We provide additional examples of how to use parameters through the data catalog's YAML API. For an example of how to use these parameters in your dataset constructor, see the implementation of the {class}SparkDataset<kedro-datasets:kedro_datasets.spark.SparkDataset>.

How to contribute a custom dataset implementation

One of the easiest ways to contribute back to Kedro is to share a custom dataset. Kedro has a kedro-datasets package in kedro-plugins repository where you can add a new custom dataset implementation to share it with others. You can find out more in the Kedro contribution guide on GitHub.

To contribute your custom dataset:

  1. Add your dataset package to kedro-plugins/kedro-datasets/kedro_datasets/.

For example, in our ImageDataset example, the directory structure should be:

kedro-plugins/kedro-datasets/kedro_datasets/image
├── __init__.py
└── image_dataset.py
  1. If the dataset is complex, create a README.md file to explain how it works and document its API.
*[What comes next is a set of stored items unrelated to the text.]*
theorem execPmcCntWrite_keeps {kof : KeptOf} (q : Fin 4) (k : Fin 256) (v : Word) (s : State) (s' : State) (hd : s.toDev.Kept kof) (h : execPmcCntWrite q k v s = .next s') :
    s'.pending = s.pending ∧ s'.toDev.Kept kof := by
  refine State.run_keeps h hd (fun d hd => ?_)
  repeat' first
    | with_reducible assumption
    | intro _
    | with_reducible apply Dev.pmcCntWrite_keeps
    | simp only [keep_mk]
    | dsimp only
    | split

theorem execPmcCntRead_keeps {kof : KeptOf} (path : Path) (q : Fin 4) (k : Fin 256) (s : State) (s' : State) (hd : s.toDev.Kept kof) (h : execPmcCntRead path q k s = .next s') :
    s'.pending = s.pending ∧ s'.toDev.Kept kof := by
  refine State.run_keeps h hd (fun d hd => ?_)
  repeat' first
    | with_reducible assumption
    | intro _
    | with_reducible apply Dev.emit_keeps
    | with_reducible apply Dev.pmcCntRead_keeps
    | simp only [keep_mk]
    | dsimp only
    | split

theorem execCounterWrap_keeps {kof : KeptOf} (q : Fin 4) (k : Fin 256) (s : State) (s' : State) (hd : s.toDev.Kept kof) (h : execCounterWrap q k s = .next s') :
    s'.pending = s.pending ∧ s'.toDev.Kept kof := by
  refine State.run_keeps h hd (fun d hd => ?_)
  repeat' first
    | with_reducible assumption
    | intro _
    | with_reducible apply Dev.pmcWraps_keeps
    | simp only [keep_mk]
    | dsimp only
    | split

theorem execPmcGo_keeps {kof : KeptOf} (s : State) (s' : State) (hd : s.toDev.Kept kof) (h : execPmcGo s = .next s') :
    s'.pending = s.pending ∧ s'.toDev.Kept kof := by
  refine State.run_keeps h hd (fun d hd => ?_)
  repeat' first
    | with_reducible assumption
    | intro _
    | with_reducible apply Dev.pmcGo_keeps
    | simp only [keep_mk]
    | dsimp only
    | split

theorem execSnapshotPeriod_keeps {kof : KeptOf} (s : State) (s' : State) (hd : s.toDev.Kept kof) (h : execSnapshotPeriod s = .next s') :
    s'.pending = s.pending ∧ s'.toDev.Kept kof := by
  refine State.run_keeps h hd (fun d hd => ?_)
  repeat' first
    | with_reducible assumption
    | intro _
    | with_reducible apply Dev.pmcPeriod_keeps
    | simp only [keep_mk]
    | dsimp only
    | split

theorem execSnapshotWritten_keeps {kof : KeptOf} (ok : Bool) (s : State) (s' : State) (hd : s.toDev.Kept kof) (h : execSnapshotWritten ok s = .next s') :
    s'.pending = s.pending ∧ s'.toDev.Kept kof := by
  refine State.run_keeps h hd (fun d hd => ?_)
  repeat' first
    | with_reducible assumption
    | intro _
    | with_reducible apply Dev.snapWrite_keeps
    | simp only [keep_mk]
    | dsimp only
    | split

theorem execRingCiWrite_keeps {kof : KeptOf} (v : Word) (s : State) (s' : State) (hd : s.toDev.Kept kof) (h : execRingCiWrite v s = .next s') :
    s'.pending = s.pending ∧ s'.toDev.Kept kof := by
  refine State.run_keeps h hd (fun d hd => ?_)
  repeat' first
    | with_reducible assumption
    | intro _
    | with_reducible apply Dev.ringCi_keeps
    | simp only [keep_mk]
    | dsimp only
    | split

theorem execRingEnable_keeps {kof : KeptOf} (v : Word) (s : State) (s' : State) (hd : s.toDev.Kept kof) (h : execRingEnable v s = .next s') :
    s'.pending = s.pending ∧ s'.toDev.Kept kof := by
  refine State.run_keeps h hd (fun d hd => ?_)
  repeat' first
    | with_reducible assumption
    | intro _
    | with_reducible apply Dev.ringCtl_keeps
    | simp only [keep_mk]
    | dsimp only
    | split

theorem execWindowDataRead_keeps {kof : KeptOf} (w : Fin 5) (set : Option Word) (whole : Bool) (s : State) (s' : State) (hd : s.toDev.Kept kof) (h : execWindowDataRead w set whole s = .next s') :
    s'.pending = s.pending ∧ s'.toDev.Kept kof := by
  refine State.run_keeps h hd (fun d hd => ?_)
  repeat' first
    | with_reducible assumption
    | intro _
    | with_reducible apply Dev.windowRead_keeps
    | simp only [keep_mk]
    | dsimp only
    | split

theorem execWindowDataWrite_keeps {kof : KeptOf} (w : Fin 5) (set : Option Word) (whole : Bool) (v : Word) (s : State) (s' : State) (hd : s.toDev.Kept kof) (h : execWindowDataWrite w set whole v s = .next s') :
    s'.pending = s.pending ∧ s'.toDev.Kept kof := by
  refine State.run_keeps h hd (fun d hd => ?_)
  repeat' first
    | with_reducible assumption
    | intro _
    | with_reducible apply Dev.windowWrite_keeps
    | simp only [keep_mk]
    | dsimp only
    | split

theorem execRegaccUpdate_keeps {kof : KeptOf} (op : Nat) (addr : Nat) (v : Word) (s : State) (s' : State) (hd : s.toDev.Kept kof) (h : execRegaccUpdate op addr v s = .next s') :
    s'.pending = s.pending ∧ s'.toDev.Kept kof := by
  refine State.run_keeps h hd (fun d hd => ?_)
  repeat' first
    | with_reducible assumption
    | intro _
    | with_reducible apply Dev.regaccUpdate_keeps
    | simp only [keep_mk]
    | dsimp only
    | split

theorem execRegaccCapture_keeps {kof : KeptOf} (s : State) (s' : State) (hd : s.toDev.Kept kof) (h : execRegaccCapture s = .next s') :
    s'.pending = s.pending ∧ s'.toDev.Kept kof := by
  refine State.run_keeps h hd (fun d hd => ?_)
  repeat' first
    | with_reducible assumption
    | intro _
    | with_reducible apply Dev.regaccCapture_keeps
    | simp only [keep_mk]
    | dsimp only
    | split

theorem execSmbusRead_keeps {kof : KeptOf} (adr : Nat) (code : Nat) (s : State) (s' : State) (hd : s.toDev.Kept kof) (h : execSmbusRead adr code s = .next s') :
    s'.pending = s.pending ∧ s'.toDev.Kept kof := by
  refine State.runOasis_keeps h hd (fun d hd => ?_)
  repeat' first
    | with_reducible assumption
    | intro _
    | with_reducible apply Dev.smbusRead_keeps
    | simp only [keep_mk]
    | dsimp only
    | split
  2. The dataset should be accompanied by full test coverage in kedro-plugins/kedro-datasets/tests/.

  3. Make a pull request against the main branch of Kedro's plugin repository.

There are two special considerations when contributing a dataset:

   1. Add the dataset to `kedro_datasets.rst` so it shows up in the API documentation.
   2. Add the dataset to `static/jsonschema/kedro-catalog-X.json` for IDE validation.